He was born at Ghent, and was first a scholar of Francis van Mierhop, but he afterwards studied under Hans van Cleef. When he was twenty-two years of age he went to Rome, where he became a disciple of Carlo Maratti. Under this master he became a good painter of historical subjects. He amused himself with the point in his leisure moments, and some of his plates were shown to Carlo Maratti, who recommended him to devote himself entirely to the art of engraving. He, however, painted several pictures for the churches of his native city, to which he returned after an absence, it is said, of thirty-seven years.
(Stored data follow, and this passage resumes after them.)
/-- The registers of the STN_SYNC page, in order of offset. -/
def regsStnSync : List RegDesc :=
  [ ⟨0x000, 1, 0, false, true, [⟨7, 0, .ro, 6, none⟩, ⟨11, 8, .ro, 0, none⟩]⟩   -- STN_SYNC_IDENT
  , ⟨0x004, 1, 0, false, true, [⟨7, 0, .ro, 0, none⟩, ⟨15, 8, .ro, 1, none⟩, ⟨23, 16, .ro, 0, none⟩]⟩   -- STN_SYNC_VERSION
  , ⟨0x010, 1, 0, false, false, [⟨0, 0, .rw, 0, none⟩]⟩   -- STN_SYNC_CONTROL
  , ⟨0x014, 1, 0, false, false, [⟨0, 0, .ro, 0, none⟩, ⟨1, 1, .ro, 0, none⟩]⟩   -- STN_SYNC_STATUS
  , ⟨0x018, 1, 0, false, false, [⟨0, 0, .w1c, 0, none⟩, ⟨1, 1, .w1c, 0, none⟩, ⟨2, 2, .w1c, 0, none⟩, ⟨3, 3, .w1c, 0, none⟩]⟩   -- STN_SYNC_EVENT
  , ⟨0x01C, 1, 0, false, false, [⟨0, 0, .rw, 0, none⟩, ⟨1, 1, .rw, 0, none⟩, ⟨2, 2, .rw, 0, none⟩, ⟨3, 3, .rw, 0, none⟩]⟩   -- STN_SYNC_EVENT_ENABLE
  , ⟨0x020, 1, 0, false, false, [⟨0, 0, .w1s, 0, none⟩, ⟨1, 1, .w1s, 0, none⟩, ⟨2, 2, .w1s, 0, none⟩, ⟨3, 3, .w1s, 0, none⟩]⟩   -- STN_SYNC_EVENT_SET
  , ⟨0x024, 1, 0, false, false, [⟨15, 0, .ro, 0, none⟩, ⟨31, 16, .ro, 0, none⟩]⟩   -- STN_SYNC_ERR_CAPTURE_A
  , ⟨0x028, 1, 0, false, false, [⟨19, 0, .ro, 0, none⟩, ⟨24, 20, .ro, 0, none⟩]⟩   -- STN_SYNC_ERR_CAPTURE_B
  , ⟨0x02C, 1, 0, false, false, [⟨11, 0, .ro, 0, none⟩, ⟨12, 12, .ro, 0, none⟩, ⟨14, 13, .ro, 0, none⟩]⟩   -- STN_SYNC_ERR_CAPTURE_C
  , ⟨0x030, 1, 0, false, false, [⟨0, 0, .w1s, 0, none⟩]⟩   -- STN_SYNC_LOCK
  , ⟨0x034, 1, 0, false, false, [⟨15, 0, .cnt, 0, none⟩]⟩   -- SET_DURING_CLEAR
  , ⟨0x038, 1, 0, false, false, [⟨15, 0, .cnt, 0, none⟩]⟩   -- LOCKED_WRITES
  , ⟨0x040, 1, 0, false, false, [⟨19, 0, .rwl, 0x3E8, some (25, 1000000)⟩]⟩   -- STN_WATCHDOG
  , ⟨0x400, 256, 4, false, false, [⟨15, 0, .ro, 0, none⟩]⟩   -- STN_FLAG_i
  , ⟨0x800, 64, 4, false, false, [⟨15, 0, .ro, 0, none⟩, ⟨16, 16, .ro, 0, none⟩]⟩   -- STN_CHIP_FLAG_i
  , ⟨0xA00, 17, 64, false, false, [⟨0, 0, .w1s, 0, none⟩, ⟨1, 1, .rw, 0, none⟩, ⟨7, 4, .rw, 0, none⟩]⟩   -- STN_ENG_CONTROL_e
  , ⟨0xA04, 17, 64, false, false, [⟨19, 0, .ro, 0, none⟩, ⟨20, 20, .ro, 0, none⟩, ⟨21, 21, .ro, 0, none⟩, ⟨23, 22, .ro, 0, none⟩, ⟨27, 24, .ro, 0, none⟩]⟩   -- STN_ENG_STATE_e
  , ⟨0xA10, 17, 64, false, false, [⟨15, 0, .rw, 0, none⟩, ⟨31, 16, .rw, 0, none⟩]⟩   -- STN_BRK_FILTER_e_k
  , ⟨0xA14, 17, 64, false, false, [⟨15, 0, .rw, 0, none⟩, ⟨31, 16, .rw, 0, none⟩]⟩   -- STN_BRK_FILTER_e_k
  , ⟨0xA18, 17, 64, false, false, [⟨15, 0, .rw, 0, none⟩, ⟨31, 16, .rw, 0, none⟩]⟩   -- STN_BRK_FILTER_e_k
  , ⟨0xA1C, 17, 64, false, false, [⟨15, 0, .rw, 0, none⟩, ⟨31, 16, .rw, 0, none⟩]⟩   -- STN_BRK_FILTER_e_k
  , ⟨0xA20, 17, 64, false, false, [⟨31, 0, .rw, 0, none⟩]⟩   -- STN_BRK_COUNT_e_k
  , ⟨0xA24, 17, 64, false, false, [⟨31, 0, .rw, 0, none⟩]⟩   -- STN_BRK_COUNT_e_k
  , ⟨0xA28, 17, 64, false, false, [⟨31, 0, .rw, 0, none⟩]⟩   -- STN_BRK_COUNT_e_k
  , ⟨0xA2C, 17, 64, false, false, [⟨31, 0, .rw, 0, none⟩]⟩   -- STN_BRK_COUNT_e_k
  , ⟨0xA30, 17, 64, false, false, [⟨31, 0, .rw, 0, none⟩]⟩   -- STN_BRK_LIMIT_e_k
  , ⟨0xA34, 17, 64, false, false, [⟨31, 0, .rw, 0, none⟩]⟩   -- STN_BRK_LIMIT_e_k
  , ⟨0xA38, 17, 64, false, false, [⟨31, 0, .rw, 0, none⟩]⟩   -- STN_BRK_LIMIT_e_k
  , ⟨0xA3C, 17, 64, false, false, [⟨31, 0, .rw, 0, none⟩]⟩   -- STN_BRK_LIMIT_e_k
  ]

/-- The registers of the STN_SRAM page, in order of offset. -/
def regsStnSram : List RegDesc :=
  [ ⟨0x000, 1, 0, false, true, [⟨7, 0, .ro, 7, none⟩, ⟨11, 8, .ro, 0, none⟩]⟩   -- STN_SRAM_IDENT
  , ⟨0x004, 1, 0, false, true, [⟨7, 0, .ro, 0, none⟩, ⟨15, 8, .ro, 1, none⟩, ⟨23, 16, .ro, 0, none⟩]⟩   -- STN_SRAM_VERSION
  , ⟨0x010, 1, 0, false, false, [⟨0, 0, .rwl, 1, none⟩]⟩   -- STN_SRAM_CONTROL
  , ⟨0x014, 1, 0, false, false, [⟨0, 0, .ro, 0, none⟩]⟩   -- STN_SRAM_STATUS
  , ⟨0x018, 1, 0, false, false, [⟨0, 0, .w1c, 0, none⟩, ⟨1, 1, .w1c, 0, none⟩, ⟨2, 2, .w1c, 0, none⟩, ⟨3, 3, .w1c, 0, none⟩]⟩   -- STN_SRAM_EVENT
  , ⟨0x01C, 1, 0, false, false, [⟨0, 0, .rw, 0, none⟩, ⟨1, 1, .rw, 0, none⟩, ⟨2, 2, .rw, 0, none⟩, ⟨3, 3, .rw, 0, none⟩]⟩   -- STN_SRAM_EVENT_ENABLE
  , ⟨0x020, 1, 0, false, false, [⟨0, 0, .w1s, 0, none⟩, ⟨1, 1, .w1s, 0, none⟩, ⟨2, 2, .w1s, 0, none⟩, ⟨3, 3, .w1s, 0, none⟩]⟩   -- STN_SRAM_EVENT_SET
  , ⟨0x024, 1, 0, false, false, [⟨15, 0, .ro, 0, none⟩]⟩   -- STN_SRAM_ERR_CAPTURE_A
  , ⟨0x028, 1, 0, false, false, [⟨25, 0, .ro, 0, none⟩]⟩   -- STN_SRAM_ERR_CAPTURE_B
  , ⟨0x02C, 1, 0, false, false, [⟨7, 0, .ro, 0, none⟩, ⟨8, 8, .ro, 0, none⟩]⟩   -- STN_SRAM_ERR_CAPTURE_C
  , ⟨0x030, 1, 0, false, false, [⟨0, 0, .w1s, 0, none⟩]⟩   -- STN_SRAM_LOCK
  , ⟨0x034, 1, 0, false, false, [⟨15, 0, .cnt, 0, none⟩]⟩   -- SET_DURING_CLEAR
  , ⟨0x038, 1, 0, false, false, [⟨15, 0, .cnt, 0, none⟩]⟩   -- LOCKED_WRITES
  , ⟨0x040, 1, 0, false, false, [⟨13, 0, .rwl, 0x64, some (10, 10000)⟩]⟩   -- STN_SRAM_SCRUB_PERIOD
  , ⟨0x048, 1, 0, false, true, [⟨31, 0, .cnt, 0, none⟩]⟩   -- STN_SRAM_CE_COUNT
  , ⟨0x04C, 1, 0, false, false, [⟨15, 0, .rw, 0x3E8, none⟩]⟩   -- STN_SRAM_CE_LIMIT
  , ⟨0x050, 1, 0, false, true, [⟨31, 0, .cnt, 0, none⟩]⟩   -- STN_SRAM_UE_COUNT
  ]

/-- The registers of the TND page, in order of offset. -/
def regsTnd : List RegDesc :=
  [ ⟨0x000, 1, 0, false, true, [⟨7, 0, .ro, 5, none⟩, ⟨11, 8, .ro, 0, none⟩]⟩   -- TND_IDENT
  , ⟨0x004, 1, 0, false, true, [⟨7, 0, .ro, 0, none⟩, ⟨15, 8, .ro, 1, none⟩, ⟨23, 16, .ro, 0, none⟩]⟩   -- TND_VERSION
  , ⟨0x010, 1, 0, false, false, [⟨3, 0, .wo, 0, none⟩]⟩   -- TND_CONTROL
  , ⟨0x014, 1, 0, false, false, [⟨3, 0, .ro, 0, none⟩, ⟨7, 4, .ro, 0, none⟩, ⟨11, 8, .ro, 0, none⟩]⟩   -- TND_STATUS
  , ⟨0x018, 1, 0, false, false, [⟨0, 0, .w1c, 0, none⟩, ⟨1, 1, .w1c, 0, none⟩, ⟨2, 2, .w1c, 0, none⟩, ⟨3, 3, .w1c, 0, none⟩]⟩   -- TND_EVENT
  , ⟨0x01C, 1, 0, false, false, [⟨0, 0, .rw, 0, none⟩, ⟨1, 1, .rw, 0, none⟩, ⟨2, 2, .rw, 0, none⟩, ⟨3, 3, .rw, 0, none⟩]⟩   -- TND_EVENT_ENABLE
  , ⟨0x020, 1, 0, false, false, [⟨0, 0, .w1s, 0, none⟩, ⟨1, 1, .w1s, 0, none⟩, ⟨2, 2, .w1s, 0, none⟩, ⟨3, 3, .w1s, 0, none⟩]⟩   -- TND_EVENT_SET
  , ⟨0x024, 1, 0, false, false, [⟨15, 0, .ro, 0, none⟩, ⟨31, 16, .ro, 0, none⟩]⟩   -- TND_ERR_CAPTURE_A
  , ⟨0x028, 1, 0, false, false, [⟨19, 0, .ro, 0, none⟩, ⟨21, 20, .ro, 0, none⟩]⟩   -- TND_ERR_CAPTURE_B
  , ⟨0x02C, 1, 0, false, false, [⟨31, 0, .ro, 0, none⟩]⟩   -- TND_ERR_CAPTURE_C
  , ⟨0x030, 1, 0, false, false, [⟨0, 0, .w1s, 0, none⟩]⟩   -- TND_LOCK
  , ⟨0x034, 1, 0, false, false, [⟨15, 0, .cnt, 0, none⟩]⟩   -- SET_DURING_CLEAR
  , ⟨0x038, 1, 0, false, false, [⟨15, 0, .cnt, 0, none⟩]⟩   -- LOCKED_WRITES
  , ⟨0x040, 4, 8, true, false, [⟨63, 0, .ro, 0, none⟩]⟩   -- TND_BYTES_c
  ]

/-- The registers of the PRT page, in order of offset. -/
def regsPrt : List RegDesc :=
  [ ⟨0x000, 1, 0, false, true, [⟨7, 0, .ro, 8, none⟩, ⟨11, 8, .ro, 0, none⟩]⟩   -- PRT_IDENT
  , ⟨0x004, 1, 0, false, true, [⟨7, 0, .ro, 0, none⟩, ⟨15, 8, .ro, 1, none⟩, ⟨23, 16, .ro, 0, none⟩]⟩   -- PRT_VERSION
  , ⟨0x010, 1, 0, false, false, [⟨0, 0, .wo, 0, none⟩]⟩   -- PRT_CONTROL
  , ⟨0x014, 1, 0, false, false, [⟨0, 0, .ro, 0, none⟩, ⟨1, 1, .ro, 0, none⟩, ⟨10, 2, .ro, 0, none⟩, ⟨20, 11, .ro, 0, none⟩, ⟨21, 21, .ro, 0, none⟩]⟩   -- PRT_STATUS
  , ⟨0x018, 1, 0, false, false, [⟨0, 0, .w1c, 0, none⟩, ⟨1, 1, .w1c, 0, none⟩, ⟨2, 2, .w1c, 0, none⟩, ⟨3, 3, .w1c, 0, none⟩, ⟨4, 4, .w1c, 0, none⟩]⟩   -- PRT_EVENT
  , ⟨0x01C, 1, 0, false, false, [⟨0, 0, .rw, 0, none⟩, ⟨1, 1, .rw, 0, none⟩, ⟨2, 2, .rw, 0, none⟩, ⟨3, 3, .rw, 0, none⟩, ⟨4, 4, .rw, 0, none⟩]⟩   -- PRT_EVENT_ENABLE
  , ⟨0x020, 1, 0, false, false, [⟨0, 0, .w1s, 0, none⟩, ⟨1, 1, .w1s, 0, none⟩, ⟨2, 2, .w1s, 0, none⟩, ⟨3, 3, .w1s, 0, none⟩, ⟨4, 4, .w1s, 0, none⟩]⟩   -- PRT_EVENT_SET
  , ⟨0x024, 1, 0, false, false, [⟨15, 0, .ro, 0, none⟩, ⟨31, 16, .ro, 0, none⟩]⟩   -- PRT_ERR_CAPTURE_A
  , ⟨0x028, 1, 0, false, false, [⟨19, 0, .ro, 0, none⟩, ⟨31, 20, .ro, 0, none⟩]⟩   -- PRT_ERR_CAPTURE_B
  , ⟨0x02C, 1, 0, false, false, [⟨11, 0, .ro, 0, none⟩, ⟨31, 12, .ro, 0, none⟩]⟩   -- PRT_ERR_CAPTURE_C
  , ⟨0x030, 1, 0, false, false, [⟨0, 0, .w1s, 0, none⟩]⟩   -- PRT_LOCK
  , ⟨0x034, 1, 0, false, false, [⟨15, 0, .cnt, 0, none⟩]⟩   -- SET_DURING_CLEAR
  , ⟨0x038, 1, 0, false, false, [⟨15, 0, .cnt, 0, none⟩]⟩   -- LOCKED_WRITES
  , ⟨0x040, 1, 0, true, false, [⟨63, 0, .ro, 0, none⟩]⟩   -- PRT_FLITS_SENT
  , ⟨0x048, 1, 0, true, false, [⟨63, 0, .ro, 0, none⟩]⟩   -- PRT_FLITS_DELIVERED
  , ⟨0x050, 1, 0, false, true, [⟨31, 0, .cnt, 0, none⟩]⟩   -- PRT_LATE_RELEASES
  , ⟨0x054, 1, 0, false, false, [⟨15, 0, .anySet, 0xFFFF, none⟩]⟩   -- PRT_SLACK_MIN
  , ⟨0x058, 1, 0, false, false, [⟨9, 0, .anySet, 0, none⟩]⟩   -- PRT_LANDING_PEAK
  ]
He died at Ghent in 1748. His best work is the altar-piece of the high altar in the church of the Carthusians at Ghent, representing 'St. Peter appearing to a group of Monks of that order'. In the church of St. James is a picture by him of 'St. Catharine refusing to worship the False Gods'. Several other works by this master are in the churches and convents of his native city, all of which are painted in the style of Maratti.

==Works==
The plates which he executed entirely with the graver are not considered equal to those in which he introduced the point. His drawing shows a perfect acquaintance with the human figure, and is very correct. The principal part of his prints are after the pictures of Carlo Maratti. The following is a list of the more important:

===Portraits===
- The Cardinal Sacripante; after G. B. Gaulli. 1695.
- The Cardinal Taurusi; after the same.
- The Cardinal Ottoboni; after the same.
- The Cardinal F. Barberini; after C. Maratti.
- The Cardinal Henri de la Grange d'Arquien; after F. Desportes. 1695.
- The Cardinal Giuseppe Aichinto; after G. Passeri.
- The Cardinal Andrea di Santa Croce; after the same.
- The Father Francesco Caraccioli; after A. Procaccini.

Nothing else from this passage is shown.